Last month I spoke of the prosecutor’s discretion to charge a case. This month I would like to discuss the process of plea bargaining. No one will admit it on the record, but the criminal justice system is simply not set up to have every case go to trial. Each judge may have hundreds of cases on his or her docket at any given moment. These cases are derived from the prosecutor’s office, which in turn, received it cases from the various investigating police agencies within its jurisdiction. Because these cases keep coming on a daily basis, the system is designed to have a majority of these cases (over 90%) plead out, while just fewer than 5% actually go to trial.
Additional witnesses with a different version may appear
How, you ask, can all these cases plead instead of going to trial? The answer is plea bargaining. Many factors go into the prosecutor’s decision to charge and what to charge. As mentioned last month, the primary factual basis used to charge a crime is the initial police report. But investigations, like many other things, are not always a stagnant thing that remains for eternity. As time goes on, witnesses change their version of what occurred, they move away and can’t be located, additional witnesses with a different version may appear, or other problems with the prosecutor’s proofs arise.
As a result of this ever evolving investigation and their objective to seek the truth, many prosecutors realize the crime initially charged is no longer the proper charge. Thus, with the urging from a good criminal defense attorney, a prosecutor could be persuaded to reduce (or even dismiss) a charge.
On the flip side, what is the incentive for pleading? Well, a good defense attorney will go over all of the options with you before you even entertain the thought of entering a plea. Can the prosecutor add additional charges that will only make things worse for you? Depending on the factual circumstances, this is always a possibility. Has the prosecutor offered a reduced deal that simply can’t be passed up? What are the ramifications of accepting the deal vs. going to trial?
Most judges despise trials! They are time consuming and create havoc on the overly burdened docket. Many judges put a great deal of pressure on the attorneys involved to resolve the case. Often incentives within the court’s discretion are offered to facilitate this. With that said, most judges realize some cases do go to trial if there is a genuine issue to dispute. For example, someone claims they weren’t present and didn’t do it presents a genuine issue for the jury to decide guilt or innocence. Other cases that offer no genuine issue to dispute are viewed as a waste of the court’s time. Since judges have discretion (sentencing guidelines) to work within should you be found guilty, they tend to be harsher on those that have “wasted” the court’s time. Additionally, judges tend to be harsher when “bad facts” are brought to light (such as defendant molested his 3 year old niece) this only adds to the judge’s furor when it comes time for sentencing.

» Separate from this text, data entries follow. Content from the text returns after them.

-- ==== Sys2Proof/Tests/Slice0.lean ====
section
/-! SUPPORT. Tests: ill-formed commands are refused by `wellFormed`; for each statement a concrete state and operands that
meet its hypotheses, clause by clause; and single commands on small states, with the result taken from the spec. -/

set_option Elab.async false

namespace Sys2Proof.Tests
open Sys2Proof Sys2Proof.Machine

/-! ### Small states -/

/-- The canonical form of a state, evaluated. -/
def wfb (s : State) : Bool :=
  decide (mapWf regDefault s.regs) && decide (mapWf memDefault s.mem) && decide (mapWf portDefault s.ports)
    && decide (mapWf coreDefault s.cores) && s.cores.all (fun e => decide (mapWf memDefault e.2.sram))
    && decide (mapWf (fun _ => SqSt.reset) s.hl.sqs) && decide (mapWf (fun _ => CqSt.reset) s.hl.cqs)

theorem wf_of {s : State} (h : wfb s = true) : s.Wf := by
  simp only [wfb, Bool.and_eq_true, decide_eq_true_eq, List.all_eq_true] at h
  obtain ⟨⟨⟨⟨⟨⟨a, b⟩, c⟩, d⟩, e⟩, f⟩, g⟩ := h
  exact ⟨a, b, c, d, fun x hx => e x hx, f, g⟩

/-- Nothing waits for pack time, evaluated. -/
def settledb (s : State) : Bool :=
  s.fab.held.all (fun h => !h.atEndpoint || decide (s.now < s.packOf h.due)) && s.used.all (fun n => (s.core n).window.isEmpty)
    && s.used.all (fun n => (s.core n).ending.isNone) && s.stp.staged.isEmpty

theorem settled_of {s : State} (h : settledb s = true) : s.Settled := by
  simp only [settledb, Bool.and_eq_true, List.all_eq_true, Bool.or_eq_true, Bool.not_eq_true', decide_eq_true_eq, List.isEmpty_iff, Option.isNone_iff_eq_none] at h
  exact ⟨fun x hx e => (h.1.1.1 x hx).resolve_left (by simp [e]), h.1.1.2, h.1.2, h.2⟩

/-- Readiness of a command, evaluated; it names no engine. -/
def readyb (s : State) (a : Attr) : Bool :=
  !s.dark && s.fetching a.core && (s.core a.core).stream.isEmpty && (s.core a.core).ending.isNone && settledb s && !s.armed && a.defined
    && a.engines == 0 && a.mem == { } && s.failing.isEmpty && decide ((s.core a.core).asOf ≤ s.now)

theorem ready_of {s : State} {a : Attr} (h : readyb s a = true) : s.Ready a := by
  simp only [readyb, Bool.and_eq_true, Bool.not_eq_true', Option.isNone_iff_eq_none, List.isEmpty_iff, beq_iff_eq, decide_eq_true_eq] at h
  obtain ⟨⟨⟨⟨⟨⟨⟨⟨⟨⟨a, b⟩, c⟩, c'⟩, c''⟩, d⟩, e⟩, f⟩, g⟩, i⟩, j⟩ := h
  exact ⟨a, b, ⟨c, c'⟩, settled_of c'', d, e, by rw [f, Nat.zero_and], ⟨g, i⟩, j⟩

/-- Powered, in WHELP, no register set. -/
def base : State := { State.reset with regs := [] }

/-- Registers written over. -/
def put (s : State) (rs : List (Nat × Nat)) : State := rs.foldl (fun s r => s.setReg r.1 r.2) s

/-- MC_LEAD_STAT with ROLE `r` and CONFLICT `c`. -/
def leadStat (r c : Nat) : Nat := 2 * r + 16 * c

/-- Powered with both controllers settled: MC-W leads, MC-E follows. -/
def led (rs : List (Nat × Nat)) : State :=
  put { base with mcw := { McSt.reset with checked := true, lead := true }, mce := { McSt.reset with checked := true, follow := true }
                  pkg := { Pkg.reset with whelp := true, hbmUp := true, computeOn := true, niMap := List.replicate 4 0x8000 } }
    ([(rMcLeadStat, leadStat 1 0), (mceBase + rMcLeadStat, leadStat 2 0)] ++ rs)

/-- Command attributes: core 1, offset 64, tag 7. -/
def at1 : Attr := { core := 1, offset := 64, tag := 7, kind := .fwd, defined := true, engines := 0 }

/-- A working tensor of 16 T32 elements (kind 2), a state tensor and so on: index, format, kind, elements. -/
def tens (i fmt kind n : Nat) : Tensor :=
  { index := i, fmt, cls := 0, kind, flags := 0, rank := 1, margin := 0, ns := 0, stage := 0, scale := 0x3F800000, dims := [n],
    status := 0xFFFF_FFFF, layer := 0 }

/-- One segment 5 of 1,024 bytes. -/
def info1 : Config.ProgInfo :=
  { segments := [⟨5, 0, 1024, true⟩, ⟨6, 1024, 512, false⟩], engines := 0, undefAt := none, noLadder := false, counters := [],
    ladder := none, sends := [] }

/-- A job of one package that uses core 1. -/
def job1 : Job :=
  { digest := 0, herdIdx := 0
    hdr := { herd := 1, replicas := 1, freq := 1600, flags := 0, subnormal := 0, delayD := 0, depth := 1, ns := 1, diameter := 0,
             lambdaMax := 0, snapEvery := 0, tauC := 0x7F800000, tauA := 0x7F800000, stepLen := 4096, statusDel := 2048, eN := 2048,
             eW := 2048, lW := 2048, updates := [] }
    tensors := [], shards := [], places := [], recipes := [], ladders := [], dropKey := 1, srKey := 2, userKey := 3, sites := [], inputs := []
    res := { cores := 2, streams := 0, sram := 0, acc := 0, runs := 0, hbm := [], ddr := [], cmdAddr := 0, cmdLen := 0, engines := 0 }
    streams := [], runs := [], colls := [], progMap := [(0xFFFF_FFFF, 0), (9, 5)], ranges := []
    progs := [⟨9, 0x4000, [], info1⟩], inits := [], masks := [], ladderOf := [] }

/-- A running package with job `j`, core 1 fetching segment 5 from bank 0, registers `rs` set. -/
def ran (j : Job) (rs : List (Nat × Nat)) : State :=
  { led ([(rBuState, 6), (rCore 1 oState, 2), (rCore 1 oBank, 3 + 2 ^ 16 * 5)] ++ rs) with
    job := some j, stp := { StepSt.reset with started := true, begun := true } }

/-- Port `p` UP in mode `m`. -/
def upPort (p m : Nat) : List (Nat × Nat) := [(rPortMode p, m), (rPortStat p, 6)]

def flit0 : Flit :=
  { type := 1, resend := false, last := false, stream := 0, hop := 0, sendStamp := 0, nakValid := false, nakStamp := 0, seq := 0
    payload := List.replicate 224 0 }
def find0 : Findings :=
  { powerOk := true, tripHolds := false, badLanes := [], badRouters := [], badSites := [], hbmFail := [], ddr := List.replicate 12 none
    polls := [], selfTestFail := [], aged := [], logWriteFail := false }
def conv0 : Sys2Proof.Conv :=
  { dst := .t32, sSrc := 0x3F800000, sDst := 0x3F800000, draw := 0, counter := none, first := 0, act := none, back := none, dropout := none }

/-! ### Ill-formed commands -/

def badAttr : Attr := { at1 with core := 2048 }
theorem test_wf_core : wellFormed (.fence badAttr) = false := by decide
theorem test_wf_offset : wellFormed (.fence { at1 with offset := 2 ^ 32 }) = false := by decide
theorem test_wf_tag : wellFormed (.fence { at1 with tag := 2 ^ 16 }) = false := by decide
theorem test_wf_engines : wellFormed (.fence { at1 with engines := 2 ^ 16 }) = false := by decide
theorem test_wf_fence : wellFormed (.fence at1) = true := by decide
theorem test_wf_port : wellFormed (.train 18) = false := by decide
theorem test_wf_queue : wellFormed (.descFetch 64) = false := by decide
theorem test_wf_count : wellFormed (.nop 0 (2 ^ 32)) = false := by decide
theorem test_wf_tag16 : wellFormed (.hAck 0 (2 ^ 16) 0) = false := by decide
theorem test_wf_addr : wellFormed (.snpInv 0 0 (2 ^ 52)) = false := by decide
theorem test_wf_lines : wellFormed (.memRd 0 0 0 ⟨4, {}⟩) = false := by decide
theorem test_wf_lineData : wellFormed (.memWr 0 0 0 ⟨some [0], {}⟩) = false := by decide
theorem test_wf_site : wellFormed (.inspect { find0 with badSites := [⟨0, 36, 0⟩] }) = false := by decide
theorem test_wf_lane : wellFormed (.inspect { find0 with badLanes := [⟨0, 0, 0, 4, 0, 0⟩] }) = false := by decide
theorem test_wf_stack : wellFormed (.inspect { find0 with hbmFail := [8] }) = false := by decide
theorem test_wf_channels : wellFormed (.inspect { find0 with ddr := [] }) = false := by decide
theorem test_wf_inspect : wellFormed (.inspect find0) = true := by decide
theorem test_wf_flitType : wellFormed (.dataFlitReceive 0 0 ⟨{ flit0 with type := 16 }, {}⟩) = false := by decide
theorem test_wf_payload : wellFormed (.dataFlitReceive 0 0 ⟨{ flit0 with payload := [] }, {}⟩) = false := by decide
theorem test_wf_errs : wellFormed (.dataFlitReceive 0 0 ⟨flit0, { errs := [256] }⟩) = false := by decide +kernel
theorem test_wf_hlFlit : wellFormed (.hostlinkFlitReceive 0 1 4096 (0, false) false 0 { payload := List.replicate 224 0 }) = false := by
  decide
theorem test_wf_found : wellFormed (.retryExhausted 0 (some { flit0 with hop := 8 })) = false := by decide +kernel
theorem test_wf_flit : wellFormed (.dataFlitReceive 1 0 ⟨flit0, { errs := [255] }⟩) = true := by decide +kernel
theorem test_wf_temp : wellFormed (.powerSample ⟨0, 0, 256, 0, 0, 0⟩) = false := by decide
theorem test_wf_i3c : wellFormed (.i3cPointerWrite .west [0]) = false := by decide
theorem test_wf_i3cAddr : wellFormed (.setdasa .west 128 0) = false := by decide
theorem test_wf_bank : wellFormed (.imemBankLoadComplete 0 2) = false := by decide
theorem test_wf_slot : wellFormed (.chrysalisReady 2) = false := by decide
theorem test_wf_sramOffset : wellFormed (.accept at1 0 0 (2 ^ 20)) = false := by decide
theorem test_wf_stream : wellFormed (.accept at1 (2 ^ 15) 0 0) = false := by decide
theorem test_wf_powerDie : wellFormed (.powerStageDieTemperature 4) = false := by decide

/-! ### Witnesses: the block -/

theorem wit_emptyQueue_dark : ({ base with pkg := { Pkg.reset with vin := false } } : State).pending = []
    ∧ ({ base with pkg := { Pkg.reset with vin := false } } : State).dark = true := by decide +kernel
theorem wit_emptyQueue_live : base.pending = [] ∧ base.dark = false ∧ base.issuing = false ∧ base.Wf :=
  ⟨rfl, by decide +kernel, by decide +kernel, wf_of (by decide +kernel)⟩
theorem wit_emptyQueue_up : (put base (upPort 1 1)).Wf ∧ 1 ∈ (put base (upPort 1 1)).fabricUp
    ∧ (∀ p ∈ (put base (upPort 1 1)).fabricUp, ((put base (upPort 1 1)).port p).naks = [] ∧ ((put base (upPort 1 1)).port p).stops = []
        ∧ ((put base (upPort 1 1)).port p).annOut = [] ∧ ((put base (upPort 1 1)).port p).timeDue = false
        ∧ ((put base (upPort 1 1)).port p).carried = (put base (upPort 1 1)).now)
    ∧ (put base (upPort 0 2)).portUp 0 = true ∧ (put base (upPort 0 2)).mode 0 ≠ 1 ∧ base.portUp 1 = false :=
  ⟨wf_of (by decide +kernel), by decide +kernel⟩
theorem wit_dark : ({ base with pkg := { Pkg.reset with latched := true } } : State).dark = true
    ∧ (∀ l a b f, Instr.run ≠ .vin48Valid l a b f) ∧ Instr.run ≠ .vin48Loss ∧ Instr.run ≠ .sb33Loss ∧ Instr.run ≠ .sb33Return :=
  ⟨by decide +kernel, by simp, by simp, by simp, by simp⟩
theorem wit_stepKeeps : State.reset.Wf ∧ ∃ t, step State.reset = .next t := ⟨wf_of (by decide +kernel), _, rfl⟩
theorem wit_commandsKeep : ∃ t, exec .run base = .next t := ⟨_, rfl⟩
theorem wit_fused : ∃ t, exec .svnCommit base = .next t := ⟨_, rfl⟩

/-! ### Witnesses: power and leadership -/

theorem wit_powerOn : base.pkg.vin = true ∧ ({ base with pkg := { Pkg.reset with vin := false } } : State).pkg.vin = false := by
  decide +kernel
theorem wit_powerLoss : base.pkg.vin = true := rfl
/-- FW_WRITE in progress, neither self-check done, an interrupt held at MC-W. -/
def sSb : State :=
  { put base [(rSecOpStat, 1)] with sec := { SecSt.reset with op := 3 }, mcw := { McSt.reset with ibiHeld := some 0x0B01 } }
theorem wit_sb33 : sSb.Wf ∧ sSb.dark = false ∧ (sSb.mc .west).checked = false ∧ sSb.fld rSecOpStat 0 1 = 1 ∧ sSb.sec.op = 3
    ∧ (sSb.mc sSb.leader).region = 0 ∧ (sSb.mc .west).ibiHeld = some 0x0B01 ∧ (sSb.mc .west).ibiOn = true :=
  ⟨wf_of (by decide +kernel), by decide +kernel⟩
theorem wit_sb33_checked : ({ sSb with mce := { McSt.reset with checked := true, region := 1 } } : State).mce.checked = true
    ∧ (({ put sSb [(rBuState, 1 + 2 ^ 6)] with mce := { McSt.reset with checked := true, region := 1 } } : State).mc
      ({ put sSb [(rBuState, 1 + 2 ^ 6)] with mce := { McSt.reset with checked := true, region := 1 } } : State).leader).region ≠ 0 := by
  decide +kernel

There are a lot of factors that go into whether you should plead or not. A sharp defense attorney, such as those at The Kronzek Firm, will present you with all of your options and assist you in weighing the pros and cons before you decide to plead to a particular charge. I have a strong desire to see that your rights are protected and not lost in the mix. As a former prosecutor running a docket before many judges, I have a sense of what a prosecutor’s discretion can be. This experience is to your advantage especially when a plea to a reduced charge is in your best interest in lieu of a trial.